◆ **ASSIGNED TASK**
The line containing "simp [bufRead, h]" marks the end; copy exactly all lines from the start of the material up to and including it.

◆ **RECORDS SHOWN**
-- ==== Sys2Proof/Laws/Status.lean ====
section
/-! SUPPORT. What the buffer operations and the ten-step classification do (spec/20_memory.md R60 to R71,
spec/44_framer_status.md R190 to R209). -/

namespace Sys2Proof.Machine

/-! ### The buffer -/

theorem bufRead_eq_some {buf : List Byte} {off n : Nat} (h : off + n ≤ buf.length) :
    bufRead buf off n = some ((buf.drop off).take n) := by
  simp [bufRead, h]

theorem bufRead_eq_none {buf : List Byte} {off n : Nat} (h : buf.length < off + n) : bufRead buf off n = none := by
  simp [bufRead]; omega

/-- The cells of the buffer are its bytes, each at its offset. -/
theorem bufferCells_getElem? (buf : List Byte) (i : Nat) :
    (bufferCells buf)[i]? = (readByte buf i).map fun b => (i, b) := by
  simp only [bufferCells, readByte, List.getElem?_map, List.getElem?_zipIdx, Option.map_map]
  cases buf[i]? <;> simp

/-- The offsets of the cells rise strictly: the buffer is its own canonical form (log 12). -/
theorem bufferCells_rising (buf : List Byte) : ((bufferCells buf).map Prod.fst).Pairwise (· < ·) := by
  have : (bufferCells buf).map Prod.fst = List.range' 0 buf.length := by
    simp [bufferCells, Function.comp_def]
  rw [this]
  exact List.pairwise_lt_range'

/-- Equal cells are equal buffers. -/
theorem bufferCells_inj {a b : List Byte} (h : bufferCells a = bufferCells b) : a = b := by
  have key : ∀ l : List Byte, (bufferCells l).map Prod.snd = l := fun l => by
    simp [bufferCells, Function.comp_def]
  rw [← key a, h, key b]

theorem withinCap_mono {cap : Option Nat} {m n : Nat} (hmn : m ≤ n) (h : withinCap cap n = true) :
    withinCap cap m = true := by
  cases cap with
  | none => rfl
  | some c => simp [withinCap] at *; omega

theorem withinCap_iff (cap : Option Nat) (n : Nat) : withinCap cap n = true ↔ ∀ c, cap = some c → n ≤ c := by
  cases cap <;> simp [withinCap]

/-- Removing bytes at the head keeps the buffer within its capacity. -/
theorem bufDrop_wf (n : Nat) (s : State) (h : Memory.wf s.par s.buf = true) :
    Memory.wf (bufDrop n s).par (bufDrop n s).buf = true :=
  withinCap_mono (by simp) h

theorem advance1_wf (s : State) (h : Memory.wf s.par s.buf = true) :
    Memory.wf (advance1 s).par (advance1 s).buf = true :=
  withinCap_mono (by simp) h

/-- An append that fits keeps the buffer within its capacity (R71). -/
theorem bufAppend_wf (d : List Byte) (s : State) (h : withinCap s.par.bufCap (s.buf.length + d.length) = true) :
    Memory.wf (bufAppend d s).par (bufAppend d s).buf = true := by
  simpa [Memory.wf] using h

/-- The empty buffer is within every capacity. -/
theorem nil_wf (P : Params) : Memory.wf P [] = true := by
  cases h : P.bufCap <;> simp [Memory.wf, withinCap, h]

/-- Taking bytes from the head keeps the buffer within its capacity. -/
theorem bufTake_wf (n : Nat) (s : State) (h : Memory.wf s.par s.buf = true) :
    Memory.wf (bufTake n s).1.par (bufTake n s).1.buf = true :=
  bufDrop_wf n s h

/-! ### The header at the head -/

/-- The header is read when its six bytes are buffered, and only then (R190). -/
theorem headerAt_isSome (c : ParserConfig) (buf : List Byte) :
    (headerAt c buf).isSome = true ↔ headerOffset c + 6 ≤ buf.length := by
  unfold headerAt
  by_cases h : headerOffset c + 6 ≤ buf.length
  · rw [bufRead_eq_some h]
    simp only [h, iff_true]
    rw [decodeSlice_isSome]
    simp
    omega
  · rw [bufRead_eq_none (by omega)]
    simp [h]

theorem headerAt_eq_none {c : ParserConfig} {buf : List Byte} (h : buf.length < headerOffset c + 6) :
    headerAt c buf = none := by
  have := headerAt_isSome c buf
  cases hh : headerAt c buf with
  | none => rfl
  | some x => simp [hh] at this; omega

theorem headerAt_exists {c : ParserConfig} {buf : List Byte} (h : headerOffset c + 6 ≤ buf.length) :
    ∃ x, headerAt c buf = some x :=
  Option.isSome_iff_exists.mp ((headerAt_isSome c buf).mpr h)

/-- The header is that of the six bytes at the offset, whatever stands before and after them (R190). -/
theorem headerAt_split {c : ParserConfig} {before rest : List Byte} {b : Region} (h : before.length = headerOffset c) :
    headerAt c (before ++ (regionBytes b ++ rest)) = some (decodeHeader b (framerOrder c)) := by
  unfold headerAt
  rw [bufRead_eq_some (by simp [regionBytes, h]), List.drop_left' h]
  rfl

/-- Bytes appended behind a readable header do not change it. -/
theorem headerAt_append {c : ParserConfig} {buf : List Byte} (d : List Byte) (h : headerOffset c + 6 ≤ buf.length) :
    headerAt c (buf ++ d) = headerAt c buf := by
  unfold headerAt
  rw [bufRead_eq_some h, bufRead_eq_some (by simp; omega), List.drop_append_of_le_length (by omega),
    List.take_append_of_le_length (by simp; omega)]

theorem threshold1_ge (P : Params) (c : ParserConfig) : headerOffset c + 6 ≤ threshold1 P c := by
  simp only [threshold1]; omega

theorem frameLength_ge (c : ParserConfig) (h : Header) : headerOffset c + 7 ≤ frameLength c h := by
  simp only [frameLength, packetLength]; omega

/-! ### The classification -/

/-- The status is `NotEnoughBytesForHeader` below check 1's threshold, and the header's own classification above it
(R196). -/
theorem statusWith_cases (V : List Byte → Bool) (P : Params) (c : ParserConfig) (buf : List Byte) :
    (buf.length < threshold1 P c ∧ statusWith V P c buf = .notEnoughBytesForHeader) ∨
    (threshold1 P c ≤ buf.length ∧ ∃ h, headerAt c buf = some h ∧ statusWith V P c buf = statusOfHeader V c buf h) := by
  by_cases hl : buf.length < threshold1 P c
  · exact .inl ⟨hl, by simp [statusWith, hl]⟩
  · obtain ⟨h, hh⟩ := headerAt_exists (le_trans (threshold1_ge P c) (Nat.le_of_not_lt hl))
    exact .inr ⟨Nat.le_of_not_lt hl, h, hh, by simp [statusWith, hl, hh]⟩

/-- The status for a readable header is never `NotEnoughBytesForHeader`. -/
theorem statusOfHeader_ne_header (V : List Byte → Bool) (c : ParserConfig) (buf : List Byte) (h : Header) :
    statusOfHeader V c buf h ≠ .notEnoughBytesForHeader := by
  unfold statusOfHeader
  repeat' split
  all_goals simp

/-- Only below check 1's threshold is the status `NotEnoughBytesForHeader`. -/
theorem status_header_iff (V : List Byte → Bool) (P : Params) (c : ParserConfig) (buf : List Byte) :
    statusWith V P c buf = .notEnoughBytesForHeader ↔ buf.length < threshold1 P c := by
  rcases statusWith_cases V P c buf with ⟨hl, hs⟩ | ⟨hl, h, _, hs⟩
  · simp [hl, hs]
  · simp only [hs, statusOfHeader_ne_header, false_iff]
    omega

/-- Any other status needs the threshold's bytes. -/
theorem threshold1_le_of_ne {V : List Byte → Bool} {P : Params} {c : ParserConfig} {buf : List Byte}
    (h : statusWith V P c buf ≠ .notEnoughBytesForHeader) : threshold1 P c ≤ buf.length := by
  rw [Ne, status_header_iff] at h
  omega

/-- The empty buffer is `NotEnoughBytesForHeader` under every configuration (R206). -/
theorem statusWith_nil (V : List Byte → Bool) (P : Params) (c : ParserConfig) :
    statusWith V P c [] = .notEnoughBytesForHeader := by
  rw [status_header_iff]
  have := threshold1_ge P c
  simp
  omega

theorem malformed_ne_header {st : Status} (h : malformed st = true) : st ≠ .notEnoughBytesForHeader := by
  rintro rfl; simp [malformed, insufficient] at h

/-- A status that is not malformed is insufficient or valid (R207). -/
theorem not_malformed {st : Status} (h : malformed st = false) : insufficient st = true ∨ st = .validPacket := by
  cases st <;> simp_all [malformed, insufficient, valid]

theorem insufficient_validPacket : insufficient .validPacket = false := rfl

theorem insufficient_iff (st : Status) :
    insufficient st = true ↔ st = .notEnoughBytesForHeader ∨ st = .notEnoughBytesForPacket := by
  cases st <;> simp [insufficient]

/-- A status from check 6 on needs the whole frame buffered (R200, R209). -/
theorem frame_buffered {V : List Byte → Bool} {c : ParserConfig} {buf : List Byte} {h : Header}
    (hs : 6 ≤ (statusCode (statusOfHeader V c buf h)).toNat) : frameLength c h ≤ buf.length := by
  by_contra hn
  have hlt : buf.length < frameLength c h := by omega
  unfold statusOfHeader at hs
  repeat' split at hs
  all_goals simp [statusCode] at hs

/-- A valid head is a whole frame with a readable header (R205). -/
theorem valid_frame {V : List Byte → Bool} {P : Params} {c : ParserConfig} {buf : List Byte}
    (hs : statusWith V P c buf = .validPacket) : ∃ h, headerAt c buf = some h ∧ frameLength c h ≤ buf.length := by
  rcases statusWith_cases V P c buf with ⟨_, h⟩ | ⟨_, h, hh, h'⟩
  · rw [h] at hs; cases hs
  · exact ⟨h, hh, frame_buffered (V := V) (by rw [← h', hs]; decide)⟩

end Sys2Proof.Machine
end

◆ **REPLY TO THE EXERCISE**
-- ==== Sys2Proof/Laws/Status.lean ====
section
/-! SUPPORT. What the buffer operations and the ten-step classification do (spec/20_memory.md R60 to R71,
spec/44_framer_status.md R190 to R209). -/

namespace Sys2Proof.Machine

/-! ### The buffer -/

theorem bufRead_eq_some {buf : List Byte} {off n : Nat} (h : off + n ≤ buf.length) :
    bufRead buf off n = some ((buf.drop off).take n) := by
  simp [bufRead, h]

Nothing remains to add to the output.